§ **What you should do**
For the entries below, print exactly the lines between the line holding "(d.cancel i).c4Held = d.c4Held := rfl" and the line holding "(d.cancel i).tdc = d.tdc := rfl", inclusive, and nothing else.

Items listed in a dataset
@[simp] theorem Dev.afterTime_clk (d : Dev) (n : Ts) (ns : Nat) (i : Instr) : (d.afterTime n ns i).clk = d.clk := rfl
@[simp] theorem Dev.afterTime_regs (d : Dev) (n : Ts) (ns : Nat) (i : Instr) : (d.afterTime n ns i).regs = d.regs := rfl
@[simp] theorem Dev.afterTime_lat (d : Dev) (n : Ts) (ns : Nat) (i : Instr) : (d.afterTime n ns i).lat = d.lat := rfl
@[simp] theorem Dev.afterTime_half (d : Dev) (n : Ts) (ns : Nat) (i : Instr) : (d.afterTime n ns i).half = d.half := rfl
@[simp] theorem Dev.afterTime_snapping (d : Dev) (n : Ts) (ns : Nat) (i : Instr) : (d.afterTime n ns i).snapping = d.snapping := rfl
@[simp] theorem Dev.afterTime_shadow (d : Dev) (n : Ts) (ns : Nat) (i : Instr) : (d.afterTime n ns i).shadow = d.shadow := rfl
@[simp] theorem Dev.afterTime_cyc (d : Dev) (n : Ts) (ns : Nat) (i : Instr) : (d.afterTime n ns i).cyc = d.cyc := rfl
@[simp] theorem Dev.afterTime_agenda (d : Dev) (n : Ts) (ns : Nat) (i : Instr) : (d.afterTime n ns i).agenda = d.agenda := rfl
@[simp] theorem Dev.afterTime_events (d : Dev) (n : Ts) (ns : Nat) (i : Instr) : (d.afterTime n ns i).events = d.events := rfl
@[simp] theorem Dev.afterTime_hwSet (d : Dev) (n : Ts) (ns : Nat) (i : Instr) : (d.afterTime n ns i).hwSet = d.hwSet := rfl
@[simp] theorem Dev.afterTime_out (d : Dev) (n : Ts) (ns : Nat) (i : Instr) : (d.afterTime n ns i).out = d.out := rfl
@[simp] theorem Dev.afterTime_ts (d : Dev) (n : Ts) (ns : Nat) (i : Instr) : (d.afterTime n ns i).ts = d.ts := rfl
@[simp] theorem Dev.afterTime_views (d : Dev) (n : Ts) (ns : Nat) (i : Instr) : (d.afterTime n ns i).views = d.views := rfl
@[simp] theorem Dev.afterTime_corr (d : Dev) (n : Ts) (ns : Nat) (i : Instr) : (d.afterTime n ns i).corr = d.corr := rfl
@[simp] theorem Dev.afterTime_links (d : Dev) (n : Ts) (ns : Nat) (i : Instr) : (d.afterTime n ns i).links = d.links := rfl
@[simp] theorem Dev.afterTime_c4Held (d : Dev) (n : Ts) (ns : Nat) (i : Instr) : (d.afterTime n ns i).c4Held = d.c4Held := rfl
@[simp] theorem Dev.afterTime_mon (d : Dev) (n : Ts) (ns : Nat) (i : Instr) : (d.afterTime n ns i).mon = d.mon := rfl
@[simp] theorem Dev.afterTime_atm (d : Dev) (n : Ts) (ns : Nat) (i : Instr) : (d.afterTime n ns i).atm = d.atm := rfl
@[simp] theorem Dev.afterTime_us (d : Dev) (n : Ts) (ns : Nat) (i : Instr) : (d.afterTime n ns i).us = d.us := rfl
@[simp] theorem Dev.afterTime_ens (d : Dev) (n : Ts) (ns : Nat) (i : Instr) : (d.afterTime n ns i).ens = d.ens := rfl
@[simp] theorem Dev.afterTime_sel (d : Dev) (n : Ts) (ns : Nat) (i : Instr) : (d.afterTime n ns i).sel = d.sel := rfl
@[simp] theorem Dev.afterTime_svc (d : Dev) (n : Ts) (ns : Nat) (i : Instr) : (d.afterTime n ns i).svc = d.svc := rfl
@[simp] theorem Dev.afterTime_hld (d : Dev) (n : Ts) (ns : Nat) (i : Instr) : (d.afterTime n ns i).hld = d.hld := rfl
@[simp] theorem Dev.afterTime_gnss (d : Dev) (n : Ts) (ns : Nat) (i : Instr) : (d.afterTime n ns i).gnss = d.gnss := rfl
@[simp] theorem Dev.afterTime_pwr (d : Dev) (n : Ts) (ns : Nat) (i : Instr) : (d.afterTime n ns i).pwr = d.pwr := rfl
@[simp] theorem Dev.afterTime_syn (d : Dev) (n : Ts) (ns : Nat) (i : Instr) : (d.afterTime n ns i).syn = d.syn := rfl
@[simp] theorem Dev.afterTime_cko (d : Dev) (n : Ts) (ns : Nat) (i : Instr) : (d.afterTime n ns i).cko = d.cko := rfl
@[simp] theorem Dev.afterTime_tdc (d : Dev) (n : Ts) (ns : Nat) (i : Instr) : (d.afterTime n ns i).tdc = d.tdc := rfl
@[simp] theorem Dev.afterTime_unit (d : Dev) (n : Ts) (ns : Nat) (i : Instr) : (d.afterTime n ns i).unit = d.unit := rfl
@[simp] theorem Dev.afterTime_tdcs (d : Dev) (n : Ts) (ns : Nat) (i : Instr) : (d.afterTime n ns i).tdcs = d.tdcs := rfl
@[simp] theorem Dev.afterTime_evo (d : Dev) (n : Ts) (ns : Nat) (i : Instr) : (d.afterTime n ns i).evo = d.evo := rfl
@[simp] theorem Dev.afterTime_evi (d : Dev) (n : Ts) (ns : Nat) (i : Instr) : (d.afterTime n ns i).evi = d.evi := rfl
@[simp] theorem Dev.afterTime_aud (d : Dev) (n : Ts) (ns : Nat) (i : Instr) : (d.afterTime n ns i).aud = d.aud := rfl
@[simp] theorem Dev.afterTime_plk (d : Dev) (n : Ts) (ns : Nat) (i : Instr) : (d.afterTime n ns i).plk = d.plk := rfl
@[simp] theorem Dev.afterTime_ldr (d : Dev) (n : Ts) (ns : Nat) (i : Instr) : (d.afterTime n ns i).ldr = d.ldr := rfl
@[simp] theorem Dev.afterTime_pts (d : Dev) (n : Ts) (ns : Nat) (i : Instr) : (d.afterTime n ns i).pts = d.pts := rfl
@[simp] theorem Dev.afterTime_port (d : Dev) (n : Ts) (ns : Nat) (i : Instr) : (d.afterTime n ns i).port = d.port := rfl
@[simp] theorem Dev.afterTime_lane (d : Dev) (n : Ts) (ns : Nat) (i : Instr) : (d.afterTime n ns i).lane = d.lane := rfl
@[simp] theorem Dev.afterTime_key (d : Dev) (n : Ts) (ns : Nat) (i : Instr) : (d.afterTime n ns i).key = d.key := rfl
@[simp] theorem Dev.afterTime_rsp (d : Dev) (n : Ts) (ns : Nat) (i : Instr) : (d.afterTime n ns i).rsp = d.rsp := rfl
@[simp] theorem Dev.afterTime_cst (d : Dev) (n : Ts) (ns : Nat) (i : Instr) : (d.afterTime n ns i).cst = d.cst := rfl
@[simp] theorem Dev.afterTime_rcd (d : Dev) (n : Ts) (ns : Nat) (i : Instr) : (d.afterTime n ns i).rcd = d.rcd := rfl
@[simp] theorem Dev.afterTime_flt (d : Dev) (n : Ts) (ns : Nat) (i : Instr) : (d.afterTime n ns i).flt = d.flt := rfl
@[simp] theorem Dev.afterTime_seq (d : Dev) (n : Ts) (ns : Nat) (i : Instr) : (d.afterTime n ns i).seq = d.seq := rfl
@[simp] theorem Dev.afterTime_hif (d : Dev) (n : Ts) (ns : Nat) (i : Instr) : (d.afterTime n ns i).hif = d.hif := rfl

@[simp] theorem Dev.cancel_clk (d : Dev) (i : Instr) : (d.cancel i).clk = d.clk := rfl
@[simp] theorem Dev.cancel_regs (d : Dev) (i : Instr) : (d.cancel i).regs = d.regs := rfl
@[simp] theorem Dev.cancel_lat (d : Dev) (i : Instr) : (d.cancel i).lat = d.lat := rfl
@[simp] theorem Dev.cancel_half (d : Dev) (i : Instr) : (d.cancel i).half = d.half := rfl
@[simp] theorem Dev.cancel_snapping (d : Dev) (i : Instr) : (d.cancel i).snapping = d.snapping := rfl
@[simp] theorem Dev.cancel_shadow (d : Dev) (i : Instr) : (d.cancel i).shadow = d.shadow := rfl
@[simp] theorem Dev.cancel_cyc (d : Dev) (i : Instr) : (d.cancel i).cyc = d.cyc := rfl
@[simp] theorem Dev.cancel_events (d : Dev) (i : Instr) : (d.cancel i).events = d.events := rfl
@[simp] theorem Dev.cancel_hwSet (d : Dev) (i : Instr) : (d.cancel i).hwSet = d.hwSet := rfl
@[simp] theorem Dev.cancel_out (d : Dev) (i : Instr) : (d.cancel i).out = d.out := rfl
@[simp] theorem Dev.cancel_ts (d : Dev) (i : Instr) : (d.cancel i).ts = d.ts := rfl
@[simp] theorem Dev.cancel_views (d : Dev) (i : Instr) : (d.cancel i).views = d.views := rfl
@[simp] theorem Dev.cancel_corr (d : Dev) (i : Instr) : (d.cancel i).corr = d.corr := rfl
@[simp] theorem Dev.cancel_links (d : Dev) (i : Instr) : (d.cancel i).links = d.links := rfl
@[simp] theorem Dev.cancel_c4Held (d : Dev) (i : Instr) : (d.cancel i).c4Held = d.c4Held := rfl
@[simp] theorem Dev.cancel_mon (d : Dev) (i : Instr) : (d.cancel i).mon = d.mon := rfl
@[simp] theorem Dev.cancel_atm (d : Dev) (i : Instr) : (d.cancel i).atm = d.atm := rfl
@[simp] theorem Dev.cancel_us (d : Dev) (i : Instr) : (d.cancel i).us = d.us := rfl
@[simp] theorem Dev.cancel_ens (d : Dev) (i : Instr) : (d.cancel i).ens = d.ens := rfl
@[simp] theorem Dev.cancel_sel (d : Dev) (i : Instr) : (d.cancel i).sel = d.sel := rfl
@[simp] theorem Dev.cancel_svc (d : Dev) (i : Instr) : (d.cancel i).svc = d.svc := rfl
@[simp] theorem Dev.cancel_hld (d : Dev) (i : Instr) : (d.cancel i).hld = d.hld := rfl
@[simp] theorem Dev.cancel_gnss (d : Dev) (i : Instr) : (d.cancel i).gnss = d.gnss := rfl
@[simp] theorem Dev.cancel_pwr (d : Dev) (i : Instr) : (d.cancel i).pwr = d.pwr := rfl
@[simp] theorem Dev.cancel_syn (d : Dev) (i : Instr) : (d.cancel i).syn = d.syn := rfl
@[simp] theorem Dev.cancel_cko (d : Dev) (i : Instr) : (d.cancel i).cko = d.cko := rfl
@[simp] theorem Dev.cancel_tdc (d : Dev) (i : Instr) : (d.cancel i).tdc = d.tdc := rfl
@[simp] theorem Dev.cancel_unit (d : Dev) (i : Instr) : (d.cancel i).unit = d.unit := rfl
@[simp] theorem Dev.cancel_tdcs (d : Dev) (i : Instr) : (d.cancel i).tdcs = d.tdcs := rfl
@[simp] theorem Dev.cancel_evo (d : Dev) (i : Instr) : (d.cancel i).evo = d.evo := rfl
@[simp] theorem Dev.cancel_evi (d : Dev) (i : Instr) : (d.cancel i).evi = d.evi := rfl
@[simp] theorem Dev.cancel_aud (d : Dev) (i : Instr) : (d.cancel i).aud = d.aud := rfl
@[simp] theorem Dev.cancel_plk (d : Dev) (i : Instr) : (d.cancel i).plk = d.plk := rfl
@[simp] theorem Dev.cancel_ldr (d : Dev) (i : Instr) : (d.cancel i).ldr = d.ldr := rfl
@[simp] theorem Dev.cancel_pts (d : Dev) (i : Instr) : (d.cancel i).pts = d.pts := rfl
@[simp] theorem Dev.cancel_port (d : Dev) (i : Instr) : (d.cancel i).port = d.port := rfl
@[simp] theorem Dev.cancel_lane (d : Dev) (i : Instr) : (d.cancel i).lane = d.lane := rfl
@[simp] theorem Dev.cancel_key (d : Dev) (i : Instr) : (d.cancel i).key = d.key := rfl
@[simp] theorem Dev.cancel_rsp (d : Dev) (i : Instr) : (d.cancel i).rsp = d.rsp := rfl
@[simp] theorem Dev.cancel_cst (d : Dev) (i : Instr) : (d.cancel i).cst = d.cst := rfl
@[simp] theorem Dev.cancel_rcd (d : Dev) (i : Instr) : (d.cancel i).rcd = d.rcd := rfl
@[simp] theorem Dev.cancel_flt (d : Dev) (i : Instr) : (d.cancel i).flt = d.flt := rfl
@[simp] theorem Dev.cancel_seq (d : Dev) (i : Instr) : (d.cancel i).seq = d.seq := rfl
@[simp] theorem Dev.cancel_hif (d : Dev) (i : Instr) : (d.cancel i).hif = d.hif := rfl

§ **Response for this exercise**
@[simp] theorem Dev.cancel_c4Held (d : Dev) (i : Instr) : (d.cancel i).c4Held = d.c4Held := rfl
@[simp] theorem Dev.cancel_mon (d : Dev) (i : Instr) : (d.cancel i).mon = d.mon := rfl
@[simp] theorem Dev.cancel_atm (d : Dev) (i : Instr) : (d.cancel i).atm = d.atm := rfl
@[simp] theorem Dev.cancel_us (d : Dev) (i : Instr) : (d.cancel i).us = d.us := rfl
@[simp] theorem Dev.cancel_ens (d : Dev) (i : Instr) : (d.cancel i).ens = d.ens := rfl
@[simp] theorem Dev.cancel_sel (d : Dev) (i : Instr) : (d.cancel i).sel = d.sel := rfl
@[simp] theorem Dev.cancel_svc (d : Dev) (i : Instr) : (d.cancel i).svc = d.svc := rfl
@[simp] theorem Dev.cancel_hld (d : Dev) (i : Instr) : (d.cancel i).hld = d.hld := rfl
@[simp] theorem Dev.cancel_gnss (d : Dev) (i : Instr) : (d.cancel i).gnss = d.gnss := rfl
@[simp] theorem Dev.cancel_pwr (d : Dev) (i : Instr) : (d.cancel i).pwr = d.pwr := rfl
@[simp] theorem Dev.cancel_syn (d : Dev) (i : Instr) : (d.cancel i).syn = d.syn := rfl
@[simp] theorem Dev.cancel_cko (d : Dev) (i : Instr) : (d.cancel i).cko = d.cko := rfl
@[simp] theorem Dev.cancel_tdc (d : Dev) (i : Instr) : (d.cancel i).tdc = d.tdc := rfl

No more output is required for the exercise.